§ Information shown:

○ ○ ○

/-! ## Generations (R219, R221) -/

/-- Generation `a` is older than `b`, by serial arithmetic modulo 2^32 - 1. -/
def older (a b : Nat) : Bool :=
  let d := (b + (2 ^ 32 - 1) - a % (2 ^ 32 - 1)) % (2 ^ 32 - 1)
  decide (0 < d ∧ d < 2 ^ 31)
/-- The generation after one: 0xFFFF_FFFF is followed by 1. -/
def nextGen (g : Nat) : Nat := if g ≥ 2 ^ 32 - 1 then 1 else g + 1
def State.genNow (s : State) : Nat := s.rd 0x300 F.tbl0_GEN_NOW
/-- GEN_NOW steps by one (R219). -/
def stepGen (s : State) : State := s.wr 0x300 F.tbl0_GEN_NOW (nextGen s.genNow)
/-- A frame older than a generation is in the device (R221). -/
def State.holdsOlder (s : State) (g : Nat) : Bool :=
  s.palm.frames.any fun p => p.2.stage != .fifo && older p.2.gen g
/-- A program that has searched against a generation older than `g` has not ended (R219). -/
def State.runsOlder (s : State) (g : Nat) : Bool :=
  s.palm.frames.any fun p => p.2.stage == .running 1 && p.2.searched && older p.2.gen g
/-- What a search against a generation sees of a place. -/
def Place.seen {α : Type} (p : Place α) (g : Nat) : Option α :=
  match p.since with
  | some t => if older g t then p.before else p.now
  | none => p.now
/-- An index that holds an entry or a staged change; one of which only an earlier version is kept is not (R219). -/
def Place.occupied {α : Type} (p : Place α) : Bool := p.now.isSome || p.staged.isSome
/-- A place that a new entry may take. -/
def Place.isFree {α : Type} (p : Place α) : Bool := p.now.isNone && p.before.isNone && p.staged.isNone
/-- What an epoch's commands see: its staged version, or else what is there. -/
def Place.inEpoch {α : Type} (p : Place α) : Option α := match p.staged with | some x => x | none => p.now
/-- A change committed at a generation, the earlier version kept (R219). -/
def Place.commit {α : Type} (p : Place α) (x : Option α) (g : Nat) : Place α :=
  { p with
    now := x
    since := some g
    before := p.now }
/-- The earlier version retires. -/
def Place.retire {α : Type} (p : Place α) : Place α :=
  { p with
    since := none
    before := none }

○ ○ ○

§ Work order: All lines with the word "since" are needed; pull them from the entries and copy each.

§ Answer to this exercise:
  match p.since with
    since := some g
    since := none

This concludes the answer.